- Opening Delimiter -
/-- R111, R112: on an engine whose hash state holds values, DIGEST responds the bytes of SER(H) and DIGESTW the words of H, in
order, and neither changes the hash state, the block buffer or the fault state. -/
def Obligations.DigestMacrosReadTheHashState : Prop :=
  ∀ s : State, s.fault = false → (∀ i : Fin 8, s.hval[i.val] = true) →
    (∃ r, commandSteps digestCommands s = .next r ∧
      r.responses = (ser s.h).toList.map (fun b => some (b.setWidth 64)) ∧
      SameHash s r.final ∧ SameBlock s r.final ∧ SameFault s r.final) ∧
    (∃ r, commandSteps digestwCommands s = .next r ∧ r.responses = s.h.toList.map some ∧
      SameHash s r.final ∧ SameBlock s r.final ∧ SameFault s r.final)

/-- R113 to R118, R122, R89: HASH of an L-byte message with 8L < 2^64, launched by its HOST on any engine that is not faulted with
BPTR = 0, whatever else it holds and for either threshold, ends without a fault in a clean state whose H is COMPRESSF
folded over the padded blocks from IV. The pieces of those blocks are the message's bytes: chunk j is bytes 128j to
128j + 127 (R114), and so are the bytes of block j; the final buffer is the last R bytes, 0x80 at R, and zeros to 128 bytes
(R115); the length word is 8L. "Not faulted" and
BPTR = 0 are of the state in which HASH's first command is performed, all that was issued before it done (R54). -/
def Obligations.HashComputesTheMessageDigest : Prop :=
  ∀ (p : Params) (src : List Byte),
    (∀ j : Nat, j < src.length / 128 → (fullChunk src j).length = 128 ∧
      (∀ k : Nat, k < 128 → (fullChunk src j)[k]? = src[128 * j + k]?) ∧
      ∃ m, (messageBlocks p.padOneBlockMaxR src)[j]? = some m ∧
        ∀ k : Fin 128, some (serw m[k.val / 8])[k.val % 8] = src[128 * j + k.val]?) ∧
    ((finalBuffer src).length = 128 ∧
      (∀ k : Nat, k < src.length % 128 → (finalBuffer src)[k]? = src[128 * (src.length / 128) + k]?) ∧
      (finalBuffer src)[src.length % 128]? = some 0x80 ∧
      ∀ k : Nat, src.length % 128 < k → k < 128 → (finalBuffer src)[k]? = some 0) ∧
    (8 * src.length < 2 ^ 64 → (lengthWord src).toNat = 8 * src.length) ∧
    ∀ (e : Engine) (s : State), drain e.state = .next s → s.fault = false → s.bptr = 0 → 8 * src.length < 2 ^ 64 → ∃ r,
      launchHash p e.host (some src) src.length e = .next r ∧
        CleanState r.final (messageDigest p.padOneBlockMaxR src)

/-- R113 (a) and (b), R118, R124: a HASH outside its preconditions is refused; outside (c), on a faulted engine, that it is
refused is the model's choice (log 17). A HASH of a HOST the engine does not serve is refused too (R21). That a broken
precondition names the refusal whichever HOST issues it, before the HOST is checked, is the model's choice (log 9). -/
def Obligations.HashOutsideItsPreconditionsIsRefused : Prop :=
  ∀ (p : Params) (host : Nat) (src : List Byte) (len : Nat) (e : Engine) (s : State), drain e.state = .next s →
    (s.fault = true → ∀ source, launchHash p host source len e = .refused .engineFaulted) ∧
    (s.fault = false → launchHash p host none len e = .refused .sourceUnavailable) ∧
    (s.fault = false → src.length ≠ len → launchHash p host (some src) len e = .refused .lengthMismatch) ∧
    (s.fault = false → src.length = len → 2 ^ 64 ≤ 8 * len →
      launchHash p host (some src) len e = .refused .messageTooLong) ∧
    (s.fault = false → src.length = len → 8 * len < 2 ^ 64 → host ≠ e.host →
      launchHash p host (some src) len e = .refused .twoHosts)

/-- R120: HASH issues floor(L/128) + (1 or 2) COMPRESS commands, and as many blocks are compressed. -/
def Obligations.BlockCountLawHolds : Prop :=
  ∀ (maxR : Nat) (src : List Byte),
    (hashExpansion maxR src).countP (fun c => c == encode .compress) =
      src.length / 128 + (if src.length % 128 ≤ maxR then 1 else 2) ∧
    (messageBlocks maxR src).length = src.length / 128 + (if src.length % 128 ≤ maxR then 1 else 2)

/-- R121: in the final block word 15 is 8L modulo 2^64 and word 14 is 0, whichever branch was taken, for either threshold of
R12. -/
def Obligations.LengthFieldLawHolds : Prop :=
  ∀ (p : Params) (src : List Byte), p.wf = true → ∃ m, (messageBlocks p.padOneBlockMaxR src).getLast? = some m ∧
    m[15].toNat = (8 * src.length) % 2 ^ 64 ∧ m[14] = 0

/-- R123: the two thresholds differ only where 111 bytes remain. -/
def Obligations.ThresholdsDifferOnlyAt111 : Prop :=
  (∀ src : List Byte, src.length % 128 ≠ 111 → hashExpansion 110 src = hashExpansion 111 src) ∧
  (∀ src : List Byte, src.length % 128 = 111 →
    (messageBlocks 110 src).length = (messageBlocks 111 src).length + 1)

/-- R119: the empty message is one block, 0x80 and zeros, with length field 0. -/
def Obligations.EmptyMessageIsOnePaddedBlock : Prop :=
  ∀ maxR : Nat, messageBlocks maxR [] = [#v[0x8000000000000000, 0, 0, 0, 0, 0, 0, 0, 0, 0, 0, 0, 0, 0, 0, 0]]
end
- Closing Delimiter -
Your response must repeat the entries above exactly, in full.

§ **Exercise answer**:
/-- R111, R112: on an engine whose hash state holds values, DIGEST responds the bytes of SER(H) and DIGESTW the words of H, in
order, and neither changes the hash state, the block buffer or the fault state. -/
def Obligations.DigestMacrosReadTheHashState : Prop :=
  ∀ s : State, s.fault = false → (∀ i : Fin 8, s.hval[i.val] = true) →
    (∃ r, commandSteps digestCommands s = .next r ∧
      r.responses = (ser s.h).toList.map (fun b => some (b.setWidth 64)) ∧
      SameHash s r.final ∧ SameBlock s r.final ∧ SameFault s r.final) ∧
    (∃ r, commandSteps digestwCommands s = .next r ∧ r.responses = s.h.toList.map some ∧
      SameHash s r.final ∧ SameBlock s r.final ∧ SameFault s r.final)

/-- R113 to R118, R122, R89: HASH of an L-byte message with 8L < 2^64, launched by its HOST on any engine that is not faulted with
BPTR = 0, whatever else it holds and for either threshold, ends without a fault in a clean state whose H is COMPRESSF
folded over the padded blocks from IV. The pieces of those blocks are the message's bytes: chunk j is bytes 128j to
128j + 127 (R114), and so are the bytes of block j; the final buffer is the last R bytes, 0x80 at R, and zeros to 128 bytes
(R115); the length word is 8L. "Not faulted" and
BPTR = 0 are of the state in which HASH's first command is performed, all that was issued before it done (R54). -/
def Obligations.HashComputesTheMessageDigest : Prop :=
  ∀ (p : Params) (src : List Byte),
    (∀ j : Nat, j < src.length / 128 → (fullChunk src j).length = 128 ∧
      (∀ k : Nat, k < 128 → (fullChunk src j)[k]? = src[128 * j + k]?) ∧
      ∃ m, (messageBlocks p.padOneBlockMaxR src)[j]? = some m ∧
        ∀ k : Fin 128, some (serw m[k.val / 8])[k.val % 8] = src[128 * j + k.val]?) ∧
    ((finalBuffer src).length = 128 ∧
      (∀ k : Nat, k < src.length % 128 → (finalBuffer src)[k]? = src[128 * (src.length / 128) + k]?) ∧
      (finalBuffer src)[src.length % 128]? = some 0x80 ∧
      ∀ k : Nat, src.length % 128 < k → k < 128 → (finalBuffer src)[k]? = some 0) ∧
    (8 * src.length < 2 ^ 64 → (lengthWord src).toNat = 8 * src.length) ∧
    ∀ (e : Engine) (s : State), drain e.state = .next s → s.fault = false → s.bptr = 0 → 8 * src.length < 2 ^ 64 → ∃ r,
      launchHash p e.host (some src) src.length e = .next r ∧
        CleanState r.final (messageDigest p.padOneBlockMaxR src)

/-- R113 (a) and (b), R118, R124: a HASH outside its preconditions is refused; outside (c), on a faulted engine, that it is
refused is the model's choice (log 17). A HASH of a HOST the engine does not serve is refused too (R21). That a broken
precondition names the refusal whichever HOST issues it, before the HOST is checked, is the model's choice (log 9). -/
def Obligations.HashOutsideItsPreconditionsIsRefused : Prop :=
  ∀ (p : Params) (host : Nat) (src : List Byte) (len : Nat) (e : Engine) (s : State), drain e.state = .next s →
    (s.fault = true → ∀ source, launchHash p host source len e = .refused .engineFaulted) ∧
    (s.fault = false → launchHash p host none len e = .refused .sourceUnavailable) ∧
    (s.fault = false → src.length ≠ len → launchHash p host (some src) len e = .refused .lengthMismatch) ∧
    (s.fault = false → src.length = len → 2 ^ 64 ≤ 8 * len →
      launchHash p host (some src) len e = .refused .messageTooLong) ∧
    (s.fault = false → src.length = len → 8 * len < 2 ^ 64 → host ≠ e.host →
      launchHash p host (some src) len e = .refused .twoHosts)

/-- R120: HASH issues floor(L/128) + (1 or 2) COMPRESS commands, and as many blocks are compressed. -/
def Obligations.BlockCountLawHolds : Prop :=
  ∀ (maxR : Nat) (src : List Byte),
    (hashExpansion maxR src).countP (fun c => c == encode .compress) =
      src.length / 128 + (if src.length % 128 ≤ maxR then 1 else 2) ∧
    (messageBlocks maxR src).length = src.length / 128 + (if src.length % 128 ≤ maxR then 1 else 2)

/-- R121: in the final block word 15 is 8L modulo 2^64 and word 14 is 0, whichever branch was taken, for either threshold of
R12. -/
def Obligations.LengthFieldLawHolds : Prop :=
  ∀ (p : Params) (src : List Byte), p.wf = true → ∃ m, (messageBlocks p.padOneBlockMaxR src).getLast? = some m ∧
    m[15].toNat = (8 * src.length) % 2 ^ 64 ∧ m[14] = 0

/-- R123: the two thresholds differ only where 111 bytes remain. -/
def Obligations.ThresholdsDifferOnlyAt111 : Prop :=
  (∀ src : List Byte, src.length % 128 ≠ 111 → hashExpansion 110 src = hashExpansion 111 src) ∧
  (∀ src : List Byte, src.length % 128 = 111 →
    (messageBlocks 110 src).length = (messageBlocks 111 src).length + 1)

/-- R119: the empty message is one block, 0x80 and zeros, with length field 0. -/
def Obligations.EmptyMessageIsOnePaddedBlock : Prop :=
  ∀ maxR : Nat, messageBlocks maxR [] = [#v[0x8000000000000000, 0, 0, 0, 0, 0, 0, 0, 0, 0, 0, 0, 0, 0, 0, 0]]
end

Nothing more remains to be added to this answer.